BRIEF. Give back only the lines in the records below from the one with "s (.next (nextWord" to the one with "def execSchedDispatchSlot (slot", both inclusive, word for word.

RECORDS PROVIDED.
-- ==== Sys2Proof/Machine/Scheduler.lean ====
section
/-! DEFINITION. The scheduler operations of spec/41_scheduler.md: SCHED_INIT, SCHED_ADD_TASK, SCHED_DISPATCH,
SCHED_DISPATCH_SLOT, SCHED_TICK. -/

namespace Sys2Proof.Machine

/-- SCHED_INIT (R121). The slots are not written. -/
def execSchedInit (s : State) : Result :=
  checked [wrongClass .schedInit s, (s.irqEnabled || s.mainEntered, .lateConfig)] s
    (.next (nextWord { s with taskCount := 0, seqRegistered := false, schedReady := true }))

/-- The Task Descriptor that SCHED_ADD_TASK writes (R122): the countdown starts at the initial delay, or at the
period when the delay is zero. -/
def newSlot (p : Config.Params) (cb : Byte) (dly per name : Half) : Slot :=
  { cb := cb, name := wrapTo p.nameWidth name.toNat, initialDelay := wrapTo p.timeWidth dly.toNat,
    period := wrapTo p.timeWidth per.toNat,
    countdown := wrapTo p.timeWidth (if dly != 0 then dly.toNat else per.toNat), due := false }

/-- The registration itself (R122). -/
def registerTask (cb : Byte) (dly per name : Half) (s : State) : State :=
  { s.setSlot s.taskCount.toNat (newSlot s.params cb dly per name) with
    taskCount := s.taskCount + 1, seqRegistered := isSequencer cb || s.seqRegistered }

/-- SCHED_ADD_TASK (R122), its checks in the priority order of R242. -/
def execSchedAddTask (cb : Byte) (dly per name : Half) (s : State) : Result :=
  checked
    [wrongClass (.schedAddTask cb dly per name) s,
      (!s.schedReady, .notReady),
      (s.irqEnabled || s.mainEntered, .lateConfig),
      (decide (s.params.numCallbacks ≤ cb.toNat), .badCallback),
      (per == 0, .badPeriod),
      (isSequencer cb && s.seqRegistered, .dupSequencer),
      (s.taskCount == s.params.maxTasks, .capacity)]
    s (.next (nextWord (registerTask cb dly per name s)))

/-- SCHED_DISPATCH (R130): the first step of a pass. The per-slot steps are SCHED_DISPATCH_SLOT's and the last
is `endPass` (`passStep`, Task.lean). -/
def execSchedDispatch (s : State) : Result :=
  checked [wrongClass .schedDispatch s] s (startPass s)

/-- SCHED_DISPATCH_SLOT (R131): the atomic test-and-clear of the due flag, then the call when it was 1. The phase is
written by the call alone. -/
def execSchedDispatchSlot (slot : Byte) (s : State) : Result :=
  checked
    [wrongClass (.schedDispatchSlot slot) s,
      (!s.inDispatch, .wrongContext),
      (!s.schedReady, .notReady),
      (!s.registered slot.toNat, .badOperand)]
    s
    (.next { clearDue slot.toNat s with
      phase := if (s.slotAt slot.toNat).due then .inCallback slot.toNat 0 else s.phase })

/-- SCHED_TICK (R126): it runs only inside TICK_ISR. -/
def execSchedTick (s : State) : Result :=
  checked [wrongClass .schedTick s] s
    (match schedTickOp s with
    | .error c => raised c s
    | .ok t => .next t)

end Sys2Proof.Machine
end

RESULT OF THE TASK.
    s (.next (nextWord (registerTask cb dly per name s)))

/-- SCHED_DISPATCH (R130): the first step of a pass. The per-slot steps are SCHED_DISPATCH_SLOT's and the last
is `endPass` (`passStep`, Task.lean). -/
def execSchedDispatch (s : State) : Result :=
  checked [wrongClass .schedDispatch s] s (startPass s)

/-- SCHED_DISPATCH_SLOT (R131): the atomic test-and-clear of the due flag, then the call when it was 1. The phase is
written by the call alone. -/
def execSchedDispatchSlot (slot : Byte) (s : State) : Result :=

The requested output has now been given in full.